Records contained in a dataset
-- ==== Sys2Proof/Tests/Slice0.lean ====
section
/-!
SUPPORT. Tests/Slice0.lean: tests of the model: terms that WellFormed refuses, one for each check; words, images and results of
the spec's worked examples; and, for each statement with hypotheses, states and operands that meet them.
-/
namespace Sys2Proof.Tests
open Sys2Proof.Machine

-- One theorem at a time: the threads of many at once exceed the memory that the check allows.
set_option Elab.async false

/-! ## Harts, threads and small states -/

/-- Thread 0.0.0.0, the supervisor of its core. -/
def t0 : ThreadId := ⟨0, 0, 0, 0⟩
/-- Thread 0.0.0.1. -/
def t1 : ThreadId := ⟨0, 0, 0, 1⟩
/-- The harts of `t0`, `t1`. -/
def h0 : Hart := .thr t0
/-- See `h0`. -/
def h1 : Hart := .thr t1
/-- `n` equal bytes. -/
def bytes (n : Nat) (b : Byte) : List Byte := List.replicate n b
/-- The state after reset in which a hart runs at the entry of its instruction memory. -/
def on (h : Hart) (f : Thread → Thread) : State :=
  State.reset.updThr h (fun x => f { x with st := .running, pc := 0x001000000000 })

/-! ## Ill-formed terms (WellFormed) -/

theorem test_wf_stem_same_port : (Instr.stemTransfer ⟨0, 0, 0, 0, 8, none, 0, 0, none⟩).wf = false := by decide +kernel
theorem test_wf_undefined_word_decodes : (Instr.undefinedInstruction h1 0).wf = false := by decide +kernel
theorem test_wf_empty_data : (Instr.ruleStoreWrite (.golne 0) 0 0 []).wf = false ∧ (Instr.templateWrite (.golne 0) 0 0 []).wf = false ∧
    (Instr.tableBatchSubmit (.golne 0) 0 []).wf = false ∧ (Instr.pageClassWrite (.golne 0) 0 []).wf = false ∧
    (Instr.channelBindingWrite (.golne 0) 0 0 []).wf = false ∧ (Instr.pinListWrite (.golne 0) 0 []).wf = false ∧
    (Instr.mailboxBindingWrite (.golne 0) 0 []).wf = false ∧ (Instr.queueObjectWrite (.golne 0) 0 0 0 []).wf = false ∧
    (Instr.dictionaryWrite (.golne 0) 0 0 none 0 []).wf = false ∧ (Instr.flashPartitionWrite (.golne 0) 0 0 []).wf = false ∧
    (Instr.counterChainWrite (.golne 0) 0 0 []).wf = false ∧ (Instr.debugThreadStateWrite (.golne 0) t1 0 []).wf = false := by
  decide +kernel
theorem test_wf_empty_access : (Instr.lockWindowAcquire 0 0 0).wf = false ∧ (Instr.lockWindowTry 0 0 0).wf = false ∧
    (Instr.lockWindowPoll 0 0 0).wf = false ∧ (Instr.lockWindowCancel 0 0 0).wf = false ∧ (Instr.lockWindowPeek 0 0 0).wf = false ∧
    (Instr.lockWindowRelease 0 0 0 0).wf = false := by decide +kernel
theorem test_wf_lengths : (Instr.pfcFrameReceive 0 0 []).wf = false ∧ (Instr.hostTxFetch 0 [bytes 31 0] []).wf = false ∧
    (Instr.hostTxFetch 0 [] []).wf = false ∧ (Instr.hostReceiveWrite 0 [bytes 33 0]).wf = false ∧
    (Instr.cxlMemRequest 0 (some [])).wf = false ∧ (Instr.dramWrite 0 0 (bytes 65 0) 0 false).wf = false ∧
    (Instr.dramTemperatureRead 0 [] 0).wf = false ∧ (Instr.bulkRead (.golne 0) []).wf = false ∧
    (Instr.bulkWrite (.golne 0) [] []).wf = false ∧ (Instr.spdmChallenge (.smbus 0) []).wf = false ∧
    (Instr.jtagExtest []).wf = false ∧ (Instr.jtagSamplePreload []).wf = false ∧ (Instr.jtagPermit []).wf = false := by decide +kernel
theorem test_wf_can_length : (Instr.sdoInitiateDownload (bytes 9 0)).wf = false ∧ (Instr.sdoDownloadSegment (bytes 65 0)).wf = false ∧
    (Instr.sdoInitiateUpload (bytes 10 0)).wf = false ∧ (Instr.sdoUploadSegment (bytes 13 0)).wf = false ∧
    (Instr.sdoAbort (bytes 63 0)).wf = false := by decide +kernel
theorem test_wf_function : (Instr.doorbell 0x1008 0 8 0).wf = false ∧ (Instr.functionLevelReset 0x17FF).wf = false ∧
    (Instr.busMasterDisable 0x2000).wf = false ∧ (Instr.msixVectorUnmask 0 0).wf = false := by decide +kernel
theorem test_wf_operands : (Instr.lda h1 3 3 (.postInc 8)).wf = false ∧ (Instr.thres h0 0).wf = false ∧ (Instr.tas h1 0 0).wf = false ∧
    (Instr.tlpm h1 0 31 true).wf = false ∧ (Instr.tctx h1 0 28 false).wf = false ∧ (Instr.tkend .golne).wf = false := by decide +kernel

/-! ## The spec's worked examples -/

/-- 10, worked example: the words of `MVDC`, `TLPM` and `MVCD`. -/
theorem test_words_of_ch10 : encodeNat (.mvdc h1 4 7) = 0xF4807000 ∧ encodeNat (.tlpm h1 5 4 false) = 0xF4A40080 ∧
    encodeNat (.mvcd h1 8 5) = 0xF4A08040 := by decide +kernel
/-- 18, worked example: the UCC word of a register file error of thread 3.1.6.2. -/
theorem test_ucc_word : statusWord 2 0x06F 0x0CE2 1234567000 = 0xA3780CE20012D687 := by decide +kernel
/-- 18, worked example: the master ID of thread 3.1.6.2. -/
theorem test_mid : (⟨3, 1, 6, 2⟩ : ThreadId).mid = 0x0CE2 := by decide +kernel
/-- 10, worked example: CRC of "123456789" by both polynomials. -/
theorem test_crc : crcRun polyC 0xFFFFFFFF [0x31, 0x32, 0x33, 0x34, 0x35, 0x36, 0x37, 0x38, 0x39] = 0xE3069283 ^^^ 0xFFFFFFFF ∧
    crcRun polyE 0xFFFFFFFF [0x31, 0x32, 0x33, 0x34, 0x35, 0x36, 0x37, 0x38, 0x39] = 0xCBF43926 ^^^ 0xFFFFFFFF := by decide +kernel

/-! ## Witnesses: states and operands that meet the statements' hypotheses -/

/-- `Flows` and `Granted` of a thread, as a test. -/
def goes (t : ThreadId) (c : Instr) (s : State) : Bool :=
  canIssue (.thr t) s && fetchOk (s.thr (.thr t)).pc && !blockBad s t (s.thr (.thr t)).pc &&
    (!breakHit s t || (s.thr (.thr t)).passBp) && !tagOn s t.core && !s.frozen.any (fun n => 7 ≤ n && n ≤ 10) &&
    (s.thr (.thr t)).haltAsked == 0 && !(s.thr (.thr t)).parkAsked && fetchOk ((s.thr (.thr t)).pc + 4) &&
    granted s t (encodeNat c)

theorem goes_spec {t : ThreadId} {c : Instr} {s : State} (h : goes t c s = true) : Flows (.thr t) s ∧ Granted (.thr t) c s := by
  simp only [goes, Bool.and_eq_true, Bool.not_eq_true', Bool.or_eq_true, beq_iff_eq] at h
  obtain ⟨⟨⟨⟨⟨⟨⟨⟨⟨h1, h2⟩, h3⟩, h4⟩, h5⟩, h6⟩, h7⟩, h8⟩, h9⟩, h10⟩ := h
  refine ⟨⟨⟨h1, h2, h3, ?_, h5, h6, h7, h8⟩, ?_⟩, ?_⟩
  · intro hb; rcases h4 with h4 | h4
    · simp [hb] at h4
    · exact h4
  · intro u hu; cases hu; exact h9
  · intro u hu; cases hu; exact h10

_Exercise description_: Output each line exactly, from the first line of the data down to the line that contains "theorem test_wf_stem_same_port : (Instr.stemTransfer", both included.

_Reply_:
-- ==== Sys2Proof/Tests/Slice0.lean ====
section
/-!
SUPPORT. Tests/Slice0.lean: tests of the model: terms that WellFormed refuses, one for each check; words, images and results of
the spec's worked examples; and, for each statement with hypotheses, states and operands that meet them.
-/
namespace Sys2Proof.Tests
open Sys2Proof.Machine

-- One theorem at a time: the threads of many at once exceed the memory that the check allows.
set_option Elab.async false

/-! ## Harts, threads and small states -/

/-- Thread 0.0.0.0, the supervisor of its core. -/
def t0 : ThreadId := ⟨0, 0, 0, 0⟩
/-- Thread 0.0.0.1. -/
def t1 : ThreadId := ⟨0, 0, 0, 1⟩
/-- The harts of `t0`, `t1`. -/
def h0 : Hart := .thr t0
/-- See `h0`. -/
def h1 : Hart := .thr t1
/-- `n` equal bytes. -/
def bytes (n : Nat) (b : Byte) : List Byte := List.replicate n b
/-- The state after reset in which a hart runs at the entry of its instruction memory. -/
def on (h : Hart) (f : Thread → Thread) : State :=
  State.reset.updThr h (fun x => f { x with st := .running, pc := 0x001000000000 })

/-! ## Ill-formed terms (WellFormed) -/

theorem test_wf_stem_same_port : (Instr.stemTransfer ⟨0, 0, 0, 0, 8, none, 0, 0, none⟩).wf = false := by decide +kernel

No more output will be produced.